EERA Ocean Energy Joint Programme
The European Energy Research Alliance (EERA) Ocean Energy Joint Programme is coordinated by Henry Jeffrey at the University of Edinburgh. In a Joint Programme (JP) a research organisation joins institutions in other European countries to work on shared priority setting and research projects. The research themes of the EERA Ocean Energy JP are Resource, Technology, Deployment and Operations, Economics and Costs, Environmental and Socio-economic impacts, and Education and Training. An example of the work done by the EERA Ocean Energy JP includes the definition of the scope of the DT Ocean project, in which outputs from work carried out by the Ocean Energy JP fulfilled much of the requirement for background research.
ETIP Ocean
The European Technology and Innovation Platform for Ocean Energy (ETIP Ocean) project is managed by Ocean Energy Europe in partnership with the University of Edinburgh and funded by the European Commission. The key aim of ETIP Ocean is to define research and innovation priorities for the ocean energy sector and promote solutions to industry as well as European and national policy makers. In 2017, ETIP Ocean ran ten webinars and events with the purpose of encouraging knowledge exchange and collaboration within the emerging ocean energy sector.
CEFOW
The CEFOW (Clean Energy from Ocean Waves) project aims to deploy an array of three Wello Penguin wave energy converters (WECs) with improved power generation capability at EMEC’s grid-connected Billia Croo wave test site. The first of these was successfully installed in March 2017. The project will demonstrate that the WECs can survive in challenging sea conditions over a period of several years. In addition, a cost reduction roadmap will be developed to bring the levelised cost of wave power closer to a commercially viable level in the near future. This project has received funding from the European Union’s Horizon 2020 research and innovation programme.
TECHNOLOGY DEMONSTRATION
OPEN SEA TEST SITES
The European Marine Energy Centre (EMEC)
EMEC is the only accredited wave and tidal test centre for ocean energy in the world, suitable for testing multiple technologies simultaneously in harsh weather conditions. The Centre offers grid-connected test berths at two test sites – one for tidal and one for wave – and also has two scale test sites allowing smaller scale devices or those at an earlier stage of development to gain real sea experience in less challenging conditions.

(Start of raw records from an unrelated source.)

theorem test_hyp_ExtentMap :
    ((mapping 127 (2 ^ 20 - 1) 1).ready d0 0x0200 (mapOps 127 (2 ^ 20 - 1) 1)).isSome = true ∧ penExt (2 ^ 20 - 1) + 1 ≤ 2 ^ 20 ∧
    penPkg (2 ^ 20 - 1) = (mapping 127 (2 ^ 20 - 1) 1).pkg ∧
    (let s := (mapping 127 (2 ^ 20) 1).setTier 1 { power := 3, cap := 2 ^ 41 }
     (s.ready d0 0x0200 (mapOps 127 (2 ^ 20) 1)).isSome = true ∧ penTier (2 ^ 20) = 1 ∧ 1 < s.nTiers ∧ (s.tier 1).power = 3 ∧
       s.penInRange (2 ^ 20 + 0) = true) ∧
    (((mapping 0 (2 ^ 20) 1).ready d0 0x0200 (mapOps 0 (2 ^ 20) 1)).isSome = true ∧ penPkg (2 ^ 20) = (mapping 0 (2 ^ 20) 1).pkg ∧
      (mapping 0 (2 ^ 20) 1).penInRange (2 ^ 20 + 0) = false) ∧
    (mapping 0 (2 ^ 20) 1).penBacked (2 ^ 20 + 0) false = false ∧
    ((mapping 127 (2 ^ 20 - 1) 1).penBacked (2 ^ 20 - 1 + 0) ((mapping 127 (2 ^ 20 - 1) 1).ctx 3).integrity = true ∧
      ((mapping 127 (2 ^ 20 - 1) 1).ext 3 127).valid = false ∧ (mapping 127 (2 ^ 20 - 1) 1).penTaken (2 ^ 20 - 1) = false ∧
      (mapping 127 (2 ^ 20 - 1) 1).acks 0 = true ∧ (mapping 127 (2 ^ 20 - 1) 1).commits = []) ∧
    ((mapping 127 (2 ^ 20 - 1) 1).setAlloc 0 (2 ^ 20 - 1) true).penTaken (2 ^ 20 - 1) = true := by
  decide +kernel

def unmapOps : List (Nat × Nat × Nat) := [(8, 4, 3), (12, 4, 0), (20, 4, 1)]
def unmapping (e : ExtEntry) : State := (withD 0x0201 0 unmapOps (ctx3 .live up)).setExt 3 0 e
def job : ClearJob := { tier := 0, ext := 5, desc := some d0 }
def clearOne : State := { unmapping {} with clears := [job], unmaps := [(d0, 1)] }

theorem test_hyp_ExtentUnmap :
    ((unmapping e0).ready d0 0x0201 unmapOps).isSome = true ∧ 0 + 1 ≤ ((unmapping e0).ctx 3).wsize * 128 ∧
    (∃ e ∈ (unmapping { e0 with migrating := true }).exts.filter
      (fun e => e.1 / 2 ^ 20 = 3 && 0 ≤ e.1 % 2 ^ 20 && e.1 % 2 ^ 20 < 0 + 1 && e.2.valid), e.2.migrating = true) ∧
    ((∀ e ∈ (unmapping e0).exts, e.2.migrating = false ∧ e.2.remote = false) ∧ (unmapping e0).acks 0 = true ∧
      (unmapping e0).commits = [] ∧ (unmapping e0).remote = [] ∧ (unmapping e0).held = []) ∧
    (clearOne.clears.find? (fun j => j.tier = 0 && j.ext = 5) = some job ∧ (clearOne.tier 0).power < 2 ∧
      (clearOne.tier 0).portReset = false ∧ (clearOne.tier 0).engReset = false ∧ clearOne.reacting = false ∧
      Sparse.get (fun _ => 0) clearOne.badExt (tierExt 0 5) = 0 ∧ clearOne.unmaps.find? (fun x => x.1 = d0) = some (d0, 1)) ∧
    (∀ j ∈ (unmapping e0).clears, ¬(j.tier = 0 ∧ j.ext = 5)) := by decide +kernel

def migOps (lease : Nat) : List (Nat × Nat × Nat) := [(8, 4, 3), (12, 4, 0), (16, 4, 6), (24, 4, lease)]
def migrating (op : Nat) : State := (withD op 0 (migOps 0) (sized (ctx3 .live up))).setExt 3 0 e0
def mig (ph : MigPhase) : Migration := { ctx := 3, index := 0, src := 5, dest := 6, desc := d0, phase := ph }
def inPhase (l : List Migration) : State := { (migrating 0x0202).setExt 3 0 { e0 with migrating := true, dest := 6 } with migrations := l }
def farDest : State :=
  lostModules { inPhase [{ mig .copying with dest := 2 ^ 20 }] with fetched := [f0 0x0202 0 (migOps 0)] }

theorem test_hyp_MigrationPhases :
    ((migrating 0x0202).ready d0 0x0202 (migOps 0) = some (f0 0x0202 0 (migOps 0)) ∧ penPkg 6 = (migrating 0x0202).pkg ∧
      ((migrating 0x0202).ext 3 0).valid = true ∧ ((migrating 0x0202).ext 3 0).migrating = false ∧
      ((migrating 0x0202).ext 3 0).remote = false ∧ ((migrating 0x0202).ext 3 0).retired = false ∧ 0 < ((migrating 0x0202).ctx 3).wsize * 128 ∧
      ((migrating 0x0202).tier (penTier 6)).power < 2 ∧ (migrating 0x0202).penBacked 6 ((migrating 0x0202).ctx 3).integrity = true ∧
      (migrating 0x0202).penTaken 6 = false ∧ ((migrating 0x0202).ctx 3).migCount < 255 ∧ (migrating 0x0202).migrations = [] ∧
      (migrating 0x0202).acks 0 = true ∧ (migrating 0x0202).commits = []) ∧
    (let s := (migrating 0x0202).setExt 3 0 { e0 with retired := true }
     s.ready d0 0x0202 (migOps 0) = some (f0 0x0202 0 (migOps 0)) ∧ (s.ctx 3).state = .live ∧ s.destOff 6 = false ∧
       (s.ext 3 0).retired = true ∧ s.copying (s.migTier { ctx := 3, src := (s.ext 3 0).pen }) < 32) ∧
    (32 ≤ ({ migrating 0x0202 with migrations := List.replicate 32 { mig .copying with desc := {} } } : State).copying
      ((migrating 0x0202).migTier { ctx := 3, src := ((migrating 0x0202).ext 3 0).pen })) ∧
    ((inPhase [mig .waiting]).migrations.find? (fun m => m.phase = .waiting && (inPhase [mig .waiting]).migTier m = 0) = some (mig .waiting) ∧
      (inPhase [mig .waiting]).fetchedOf d0 = some (f0 0x0202 0 (migOps 0)) ∧ (inPhase [mig .waiting]).copying 0 < 32 ∧
      (inPhase [mig .waiting]).ctxBusy 3 = false ∧ (inPhase [mig .waiting]).sluiceUp 0 = true ∧
      (inPhase [mig .waiting]).flt.freezes.contains 3 = false) ∧
    ((inPhase [mig .copying]).migrations.find? (fun m => m.ctx = 3 && m.index = 0 && m.phase = .copying) = some (mig .copying) ∧
      (inPhase [mig .copying]).migReachable (mig .copying) = true ∧ (inPhase [mig .copying]).reacting = false ∧
      ((inPhase [mig .copying]).validLine 0 5).bits = 0) ∧
    ((inPhase [mig .switching]).migrations.find? (fun m => m.ctx = 3 && m.index = 0 && m.phase = .switching) = some (mig .switching) ∧
      (inPhase [mig .switching]).acks ((inPhase [mig .switching]).migTier (mig .switching)) = true ∧
      (inPhase [mig .switching]).commits = [] ∧ (inPhase [mig .switching]).remote = [] ∧ (inPhase [mig .switching]).held = [] ∧
      (∀ g ∈ (inPhase [mig .switching]).fetched, g.ref = d0)) ∧
    ((inPhase [mig .finishing]).migrations.find? (fun m => m.ctx = 3 && m.index = 0 && m.phase = .finishing) = some (mig .finishing) ∧
      (inPhase [mig .finishing]).left [] [] = true ∧
      Sparse.get (fun _ => 0) (inPhase [mig .finishing]).badExt (tierExt (penTier 5) (penExt 5)) = 0) ∧
    ((farDest.openMigrations 3).find? (fun m => m.index = 0) = some { mig .copying with dest := 2 ^ 20 } ∧
      farDest.reaches (farDest.migTier (mig .copying)) (penTier (2 ^ 20)) = false ∧ farDest.fetchedOf d0 = some (f0 0x0202 0 (migOps 0))) := by
  decide +kernel

/-! ### The basin and the cistern -/

def heatOn (auto : Bool) (n : Nat) : State :=
  let s := (up.putFlag (bsnBase 0 0) BSN_TIER_CFG_HEAT_EN true).putFlag (bsnBase 0 0) BSN_TIER_CFG_AUTO_PROMOTE auto
  s.setSlice 0 2 { s.slice 0 2 with heat := if n = 0 then [] else [(heatKey 3 8, n)] }
def heatFull : State := up.setSlice 0 2 { up.slice 0 2 with heat := (upto 8192).map (fun i => (i, 3)) }
/-- A victim of tier 0, slice 2, in a page that is valid or not. -/
def vic : Victim := { off := 5 * 2 ^ 21, cls := 1 }
def offering (b : BitVec 512) : State :=
  let s := up.setSlice 0 2 { up.slice 0 2 with victims := [vic] }
  s.setValidLine 0 5 { bits := b }
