-- ==== Sys2Proof/Machine/Driver.lean ====
section
/-!
DEFINITION. The PSG driver (spec/42_psg_driver.md): stereo gating, `advance_sample`, and the
meanings of its four commands.
-/

namespace Sys2Proof.Machine

/-! ### Advancing and gating -/

/-- One entry of `left` or `right`: the channel bit for bit, or +0.0 (R148). -/
def gated (pass : Bool) (v : F32) : F32 := if pass then v else 0

/-- Four entries, passed where bits `lo` to `lo + 3` of the mask are set. -/
def gatedQuad (mask : Byte) (lo : Nat) (q : Quad) : Quad where
  ch0 := gated (mask.getLsbD lo) q.ch0
  ch1 := gated (mask.getLsbD (lo + 1)) q.ch1
  ch2 := gated (mask.getLsbD (lo + 2)) q.ch2
  ch3 := gated (mask.getLsbD (lo + 3)) q.ch3

/-- `Gate(k)` (R148): bits 3:0 of the mask gate the right side, bits 7:4 the left side (R92). -/
def gate (k : ChipId) (s : State) : State :=
  s.setPort k ((s.port k).withSides (gatedQuad (s.port k).ggStereo 4 (s.chip k).channels)
    (gatedQuad (s.port k).ggStereo 0 (s.chip k).channels))

/-- `PSG.advance(k)` and `Gate(k)` (R147). -/
def advanceChip (k : ChipId) (s : State) : State :=
  gate k (s.setChip k ((s.chip k).advance s.cfg))

/-- One round of R147: every chip that exists, in order. -/
def driverSample (s : State) : State :=
  if s.cfg.dual then advanceChip .c1 (advanceChip .c0 s) else advanceChip .c0 s

/-- `Driver.advance_sample(n)` (R147). -/
def driverAdvance : Nat → State → State
  | 0, s => s
  | n + 1, s => driverAdvance n (driverSample s)

/-! ### The four commands -/

/-- R144, R145: the mask is stored unless `GG_STEREO_OFF` is set (R146). -/
def setMask (k : ChipId) (mm : Byte) (s : State) : State :=
  if s.cfg.ggStereoOff then s else s.setPort k ((s.port k).withMask mm)

/-- The check of R143 and R145, made before any operand is read. -/
def requireDual (s : State) (r : Result) : Result :=
  if s.cfg.dual then r else .next (s.raise .dualChipDisabled)

/-- `PSGW1 dd` (R142). -/
def execPsgw1 (dd : Operand8) (s : State) : Result := withByte dd s (psgWrite .c0)

/-- `PSGW2 dd` (R143). -/
def execPsgw2 (dd : Operand8) (s : State) : Result :=
  requireDual s (withByte dd s (psgWrite .c1))

/-- `GGST1 mm` (R144). -/
def execGgst1 (mm : Operand8) (s : State) : Result :=
  withByte mm s fun m s' => .next (setMask .c0 m s')

/-- `GGST2 mm` (R145). -/
def execGgst2 (mm : Operand8) (s : State) : Result :=
  requireDual s (withByte mm s fun m s' => .next (setMask .c1 m s'))

end Sys2Proof.Machine
end

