-- ==== Sys2Proof/Laws/Decode.lean ====
section
/-!
SUPPORT. The small lemmas of the decoder: operands read back from their bytes, and the fields of a
latch byte and of a data byte.
-/

namespace Sys2Proof

@[simp] theorem operand8_byte (b : Byte) (rest : List Byte) :
    operand8 (b :: rest) = (.byte b, rest) := rfl

@[simp] theorem operand16_word (aa bb : Byte) (rest : List Byte) :
    operand16 (aa :: bb :: rest) = (.word (bb ++ aa), rest) := rfl

/-- A 16-bit count is put together again from its two bytes (R83). -/
theorem word_of_halves (n : BitVec 16) :
    (n.extractLsb' 8 8 ++ n.extractLsb' 0 8 : BitVec 16) = n := by
  ext i hi
  simp only [BitVec.getElem_append, BitVec.getElem_extractLsb']
  split
  · simp [BitVec.getLsbD_eq_getElem hi]
  · rename_i h
    have e : 8 + (i - 8) = i := by omega
    simp [e, BitVec.getLsbD_eq_getElem hi]

/-- The fields of a latch byte (R86, R87). -/
theorem latch_fields : ∀ (r : BitVec 3) (d : BitVec 4),
    (1#1 ++ r ++ d : Byte).getLsbD 7 = true ∧ (1#1 ++ r ++ d : Byte).extractLsb' 4 3 = r ∧
      (1#1 ++ r ++ d : Byte).extractLsb' 0 4 = d := by decide

/-- The fields of a data byte (R88). -/
theorem data_fields : ∀ (x : BitVec 1) (d6 : BitVec 6),
    (0#1 ++ x ++ d6 : Byte).getLsbD 7 = false ∧ (0#1 ++ x ++ d6 : Byte).extractLsb' 6 1 = x ∧
      (0#1 ++ x ++ d6 : Byte).extractLsb' 0 6 = d6 := by decide

/-- A latch byte selects by its register field (R87). -/
theorem decodeWriteByte_latch (k : ChipId) (r : BitVec 3) (d : BitVec 4) :
    decodeWriteByte k (1#1 ++ r ++ d) = decodeLatch k r d := by
  obtain ⟨h7, hr, hd⟩ := latch_fields r d
  simp only [decodeWriteByte, h7, hr, hd, if_true]

/-- A data byte keeps its seven bits (R88). -/
theorem decodeWriteByte_data (k : ChipId) (x : BitVec 1) (d6 : BitVec 6) :
    decodeWriteByte k (0#1 ++ x ++ d6) = .data k x d6 := by
  obtain ⟨h7, hx, hd⟩ := data_fields x d6
  simp only [decodeWriteByte, h7, hx, hd, Bool.false_eq_true, if_false]

/-- The two bytes of a 16-bit count (R64, R83). -/
theorem halves_of_word (aa bb : Byte) :
    (bb ++ aa : BitVec 16).extractLsb' 0 8 = aa ∧ (bb ++ aa : BitVec 16).extractLsb' 8 8 = bb := by
  constructor
  · ext i hi
    rw [BitVec.getElem_extractLsb', BitVec.getLsbD_append, if_pos (by omega),
      BitVec.getLsbD_eq_getElem (by omega)]
    simp
  · ext i hi
    rw [BitVec.getElem_extractLsb', BitVec.getLsbD_append, if_neg (by omega),
      BitVec.getLsbD_eq_getElem (by omega)]
    simp

/-- An operand's bytes are the bytes read for it (R80). -/
theorem operand8_bytes (bs : List Byte) : (operand8 bs).1.bytes ++ (operand8 bs).2 = bs := by
  cases bs <;> rfl

theorem operand16_bytes (bs : List Byte) : (operand16 bs).1.bytes ++ (operand16 bs).2 = bs := by
  match bs with
  | [] => rfl
  | [_] => rfl
  | aa :: bb :: rest =>
    simp only [operand16, Operand16.bytes, (halves_of_word aa bb).1, (halves_of_word aa bb).2]
    rfl

/-- A byte is put together again from the fields it is read into (R86). -/
theorem byte_of_fields : ∀ b : Byte,
    (b.getLsbD 7 = true → 1#1 ++ b.extractLsb' 4 3 ++ b.extractLsb' 0 4 = b) ∧
      (b.getLsbD 7 = false → 0#1 ++ b.extractLsb' 6 1 ++ b.extractLsb' 0 6 = b) := by decide

/-- The opcode bytes with a handler are the eight of R81. -/
theorem decodeCommand_error (op : Byte) (rest : List Byte) :
    (∃ e, decodeCommand op rest = .error e) ↔
      ¬ (op = 0x30#8 ∨ op = 0x3F#8 ∨ op = 0x4F#8 ∨ op = 0x50#8 ∨ op = 0x61#8 ∨ op = 0x62#8 ∨
        op = 0x63#8 ∨ op = 0x66#8) := by
  unfold decodeCommand
  split_ifs <;> simp_all

end Sys2Proof
end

2017 saw EMEC host six developers: UK-based EC-OG, Nautricity and Scotrenewables Tidal Power, Ireland-based OpenHydro, Netherlands-based Tocardo and Finnish wave developer Wello. Thirty devices from nineteen companies have now been tested on site at EMEC.
Scotrenewables Tidal Power commissioned their first full commercial scale machine, the SR1-2000 2 MW at EMEC. Following first power export in March the turbine quickly set a new tidal sector record, exporting at a peak output of 2.2 MW. The test programme demonstrated the low levelized cost of energy potential of floating tidal energy with all installation and servicing operations implemented with modest multi-cat spec’d or small crew transfer vessels.
The SR1-2000 was fully grid connected over the testing period and on average supplied the equivalent of 7% of the Orkney’s electricity demand when generating and up to 25% for shorter durations. By the end of 2017 the turbine had generated over 1.3 GWh. Scotrenewables are also working on the next iteration of their technology – the SR 2-2000 – as part of the Horizon 2020 funded FloTEC project.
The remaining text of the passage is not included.